A red carpet was unrolled, and out walked General Tuckerman, the director of the National Horse Show, with Mrs. Patton, wearing a floor-length evening gown and carrying a bouquet of red roses. A single spotlight followed Col. Podhajsky as he dismounted Pluto and approached Mrs. Patton, “I am very happy to be able to show you the horses that General Patton, a great American soldier, saved for Austria.” Beatrice took a single rose from her bouquet and handed it to the Colonel as flashbulbs lit up the darkened Garden,
“I would give anything if only my husband could be standing here instead of me, for he loved the Lipizzaner so much.”2
General Patton’s role in saving the Lipizzaners from extinction at the hands of the Russians was only minor, yet his name would forever be linked with Operation Cowboy. When the Third Army was stopped at the border of Czechoslovakia as per the Yalta Agreement, they were a mere twenty miles away from the town of Hostau where a Nazi stud farm used Lipizzaner mares as part of a breeding program to create an Aryan race of horses.

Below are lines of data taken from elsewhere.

-- ==== Sys2Proof/Syntax.lean ====
section
/-! DEFINITION. The commands of the block: one constructor of `Instr` per row of the opcode table, with the operands
that come from outside the device (R7 and the rule each row names). Durations that the spec bounds but does not fix
are not operands: the order of the commands says what happened first. -/

namespace Sys2Proof

/-- A host function: 0 is PF0, n is VF n; also a tenant, since tenant n is function n (Table 0-8). -/
abbrev Fn := Fin 64
/-- A T-island. -/
abbrev IslN := Fin 64
/-- A room. -/
abbrev Room := Fin 64
/-- A Steward register g0–g31. -/
abbrev Reg := Fin 32
/-- A task slot of a T-island. -/
abbrev SlotN := Fin 16
/-- A DMA tag. -/
abbrev Tag := Fin 8
/-- A Range-Coding Engine. -/
abbrev Rce := Fin 16
/-- An Edge-Layer Engine. -/
abbrev Ele := Fin 4
/-- A link port. -/
abbrev Port := Fin 8
/-- A window number. -/
abbrev Win := Fin 256
/-- Immediate of the R form (Table 7-4). -/
abbrev Imm15 := BitVec 15
/-- Immediate of the J form (Table 7-4). -/
abbrev Imm23 := BitVec 23
/-- Number of a task control word. -/
abbrev Csr := BitVec 9

/-- A host access to BAR0 or to a function's BAR2 page, at a byte offset, with its size in bytes. -/
structure Access where
  fn : Fn
  bar2 : Bool
  off : Nat
  size : Nat
  deriving DecidableEq, Repr

/-- Who writes a transaction command: PF0 through CFG_TXN_CTRL, or a tenant through its transaction window for a room. -/
inductive Src where
  | pf0
  | tenant (fn : Fn) (room : Room)
  deriving DecidableEq, Repr

/-- The authorisation block of R442 as the device finds it: fetched without error or poison, and its 256 bytes. -/
structure FuseAuth where
  fetched : Bool
  block : Bytes
  deriving DecidableEq, Repr

/-- What an in-doubt member learns from one query (R89). -/
inductive Doubt where
  /-- No outcome learned: some member has not answered yet. -/
  | none
  | swap (t : Nat)
  /-- ABORT, with the members that failed, one bit each. -/
  | abort (failed : Nat)
  /-- The coordinator and every reachable member report no record; from one member, that it has none. -/
  | noRecord
  deriving DecidableEq, Repr

/-- What starts a warm chip reset (Table 5-6). -/
inductive WarmCause where
  | register (v : Word) | hotReset | busReset | linkDisable
  deriving DecidableEq, Repr

/-- Which reset or kill completes. -/
inductive ResetScope where
  | kill (fn : Fn) | island (isl : IslN) | room (room : Room) | tenant (tenant : Fn)
  deriving DecidableEq, Repr

/-- Branch conditions (Table 7-4). -/
inductive Cond where
  | eq | ne | lt | ge | ltu | geu
  deriving DecidableEq, Repr

/-- How a DMA request came to an end at the far side (R139, R296): the bytes that arrived from the host, the parts of
them that carry poison as offset and length, whether any completion met an error or a timeout, and the nanoseconds by
which a Cellar refresh stalled it. -/
structure DmaResult where
  data : Bytes
  bad : List (Nat × Nat)
  err : Bool
  stall : Nat
  deriving DecidableEq, Repr

/-- What the residue checks of R172 saw in a Grid operation: no mismatch, one at a row-step, or a second one in the retry at a row-step
of its own. -/
inductive Residue where
  | clean | once (row : Nat) | twice (row : Nat) (again : Nat)
  deriving DecidableEq, Repr

/-- An ECC error that an operation met in a crate word (R176). -/
structure CrateErr where
  crate : Fin 16
  word : Fin 512
  /-- Uncorrectable. -/
  fatal : Bool
  deriving DecidableEq, Repr

/-- A crate transfer completes: its place in the commit order, and the ECC errors it met. -/
structure XferEnd where
  ord : Nat
  errs : List CrateErr
  deriving DecidableEq, Repr

/-- The save and restore of an island's crates completes: the island, and the ECC errors the save met. -/
structure SwapEnd where
  isl : IslN
  errs : List CrateErr
  deriving DecidableEq, Repr

/-- A Grid operation completes: what the residue checks saw, and the ECC errors its row-steps met. -/
structure GridEnd where
  res : Residue
  errs : List CrateErr
  deriving DecidableEq, Repr

/-- Fields of a vector instruction (Table 11-1). -/
structure VFields where
  vd : Fin 32
  va : Fin 32
  vb : Fin 32
  vc : Fin 32
  fmt : Fin 32
  p : Fin 8
  imm : BitVec 24
  deriving DecidableEq, Repr

/-- What the partner presents in the pairing checks of R304: its chip ID, the PEER of its twin port, its ROOMS, and the
level and parity word of each of those rooms. -/
structure TwinCheck where
  chip : Nat
  peer : Nat
  rooms : Word
  words : List (Nat × Nat × Word)
  deriving DecidableEq, Repr

/-- A twin comparison message (R308): the store-stream checksum, status, DETAIL, OUT_LEN, NFLAGS and digest; and what the exchange
of block hashes brings on a mismatch: the store log by ascending block key (KIND × 2^32 + BLOCK) with each block's hash and the GTC
of its last store. -/
structure TwinMsg where
  status : Nat
  detail : Nat
  outLen : Nat
  nflags : Nat
  digest : Bytes
  checksum : Nat
  blocks : List (Nat × Nat × Nat)
  deriving DecidableEq, Repr

/-- What a scrubber finds in a line or word. -/
inductive EccResult where
  | clean | corrected | uncorrectable
  deriving DecidableEq, Repr

/-- The three classes of mesh packets, each with a virtual channel of its own. -/
inductive MeshClass where
  | request | response | message
  deriving DecidableEq, Repr

/-- A payload flit as the receiver captures it: 256 payload bits and one parity bit for each 32-bit lane (R26). -/
structure MeshFlit where
  data : Bytes
  parity : BitVec 8
  deriving DecidableEq, Repr

/-- The outstanding request of a task that a mesh packet serves: T-island, slot, DMA tag, and the offset of the packet's
first payload byte in the request's data. -/
structure MeshReq where
  isl : Nat
  slot : Nat
  tag : Nat
  off : Nat
  deriving DecidableEq, Repr

/-- A mesh packet at the end of its way (R27, R28, R32). -/
structure MeshPacket where
  /-- Source numbers of the sender and of the receiver. -/
  src : Nat
  dst : Nat
  /-- Attach point at which it enters the mesh, and the one that its header names, by number in Table 2-2. -/
  entry : Nat
  port : Nat
  cls : MeshClass
  /-- Its number among the packets of its class that the sender has sent to the receiver. -/
  seq : Nat
  /-- What the SECDED of the header found on the way. -/
  header : EccResult
  flits : List MeshFlit
  req : Option MeshReq
  deriving DecidableEq, Repr

/-- Sensor readings at a thermal step (R447). -/
structure Sensors where
  tjC : Nat
  hbm0C : Nat
  hbm1C : Nat
  inletC : Nat
  powerW : Nat
  /-- Over the preceding 1 ms every sensor read 92 °C or less and the power stayed at or below 0.95 × LIMIT_W. -/
  cool : Bool
  deriving DecidableEq, Repr

/-- Link header of a frame (Table 16-1), TYPE apart: the command says the type. -/
structure LHdr where
  vc : Nat
  seq : Nat
  ack : Nat
  epoch : Nat
  nblk : Nat
  prot : Bool
  poison : Nat
  crvc : Nat
  crcnt : Nat
  deriving DecidableEq, Repr

/-- Transaction header (Table 16-2), OPC apart: the command says the opcode. -/
structure THdr where
  status : Nat
  len : Nat
  src : Nat
  tag : Nat
  e2e : Nat
  addr : Nat
  deriving DecidableEq, Repr

/-- What the partner presents during TRAINING (R350). -/
structure Partner where
  phyOk : Bool
  authOk : Bool
  epoch : Nat
  chip : Nat
  mode : Nat
  protect : Bool
  /-- SHA-384 of the owner key that signed its Living layout, as a number. -/
  ownerHash : Nat
  pools : List Nat
  rate : Nat
  deriving DecidableEq, Repr

/-- A member's answer to a span check (R378). -/
structure SpanAns where
  spanId : Nat
  ndev : Nat
  devs : List (Nat × Nat)
  level : Nat
  parity : Word
  deriving DecidableEq, Repr

/-- A span start message (R379). -/
structure SpanStartMsg where
  ref : Nat
  graph : Nat
  gd : Bytes
  wd : Bytes
  start : Nat
  queue : Nat
  desc : Bytes
  deriving DecidableEq, Repr

/-- Content of a MSG frame (Table 16-3, R382): the spec gives its kinds and no bit layout. -/
inductive LMsg where
  | vote (member : Nat) (ready : Bool) (tag : Nat)
  | swap (tag t : Nat)
  | abort (tag failed : Nat)
  | query (tag member : Nat)
  | answer (tag : Nat) (d : Doubt)
  | portMap (chip ver : Nat) (ports : List Nat)
  /-- A span check, and an answer to it: the head's room, the member's room or position. -/
  | spanAsk (head room pos : Nat)
  | spanCheck (head pos : Nat) (a : SpanAns)
  | spanStart (room : Nat) (st : SpanStartMsg)
  | spanStop (room ref : Nat)
  /-- A member's part of a task is over: status and DETAIL if it failed, refresh hits and link retries met there. -/
  | spanEnd (ref : Nat) (status : Option (Nat × Nat)) (hits retries : Nat)
  | twinStart (queue no outcome : Nat)
  | twinCompare (queue no : Nat) (m : TwinMsg)
  /-- What the partner presents in the pairing checks (R304). -/
  | twinPair (c : TwinCheck)
  /-- GTC alignment: the sender's ALIGN. -/
  | align (chip level : Nat)
  /-- Lease traffic: opcode, windows, LEASE_US. -/
  | lease (opc : Nat) (wins : List Nat) (us : Nat)
  deriving DecidableEq, Repr

/-- Which side's timer of a lease expires. -/
inductive LeaseSide where
  | grantor | holder
  deriving DecidableEq, Repr

/-- An event handed to the Ledger writer (R420). -/
structure Event where
  gtc : Nat
  src : Nat
  cls : Nat
  code : Nat
  /-- 0x7F for an event that concerns no single tenant. -/
  tenant : Nat
  sev : Nat
  /-- 42 payload bytes. -/
  payload : Bytes
  deriving DecidableEq, Repr

/-- A book whose holders latched a wrong count (R427): quantity, index, and the HELD they report. -/
structure BookIn where
  q : Nat
  index : Nat
  held : Nat
  deriving DecidableEq, Repr

/-- One firmware image in flash as the ROM judges it (R433). -/
structure FwImage where
  sigOk : Bool
  svn : Nat
  deriving DecidableEq, Repr

/-- What boot finds (R432–R435). -/
structure BootIn where
  fuseOk : Bool
  trainOk : Bool
  bootMs : Nat
  speed : Nat
  width : Nat
  deriving DecidableEq, Repr

/-- Causes of a main-domain loss (R449). -/
inductive TripCause where
  | thermal | undervoltage | overcurrent
  deriving DecidableEq, Repr

/-- How a firmware update ends (R436). -/
inductive FwResult where
  | fetchFault | badSignature | lowSvn | flashFail | staged (svn : Nat)
  deriving DecidableEq, Repr

/-- PLDM sensors of Table 20-14. -/
inductive PldmSensor where
  | hottest | quadrant (q : Fin 4) | hbm0 | hbm1 | inlet | power | voltage | k | rasState | bootStage | lastTrip
  deriving DecidableEq, Repr

/-- Why a receiver discards a frame (R342, R345, R360). -/
inductive Corrupt where
  | crc | malformed | tag
  deriving DecidableEq, Repr

/-- IDE_KM requests (R441). -/
inductive IdeOp where
  | query | keyProg (sub : Nat) | setGo (sub : Nat) | setStop (sub : Nat)
  deriving DecidableEq, Repr

/-- JTAG instructions (R452). -/
inductive Jtag where
  | bypass | idcode | samplePreload (v : Word) | extest (v : Word)
  deriving DecidableEq, Repr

The mares were taken from Vienna in 1938 after Germany annexed Austria, but most of the stallions remained in the capital and were slaughtered by the Russians as they captured the city in April 1945. Worried about the safety of the mares with the Russians a mere forty miles away from Hostau, the German commander of the stud farm notified the Third Army that he and his men were willing to surrender on condition the Lipizzaners were brought to safety. General Patton approved the plan, and on April 28, 1945, an unlikely group of Americans, Germans, and Cossacks managed to bring hundreds of horses to safety despite fierce resistance from several Panzer Divisions at the border who remained loyal to the Third Reich.
A week after the Lipizzaners’ rescue, Col. Podhajsky gave a riding exhibition for General Patton and his men in Sankt Martin, Austria. Writing in his diary that evening, George wondered how “twenty middle-aged men in perfect physical condition, and about an equal number of grooms, had spent their time teaching horses tricks” while the world was “tearing itself apart in war.”
Beatrice, one of the few who had access to all of George’s papers, knew that as much as her husband loved horses, he thought there was “a place for everything.”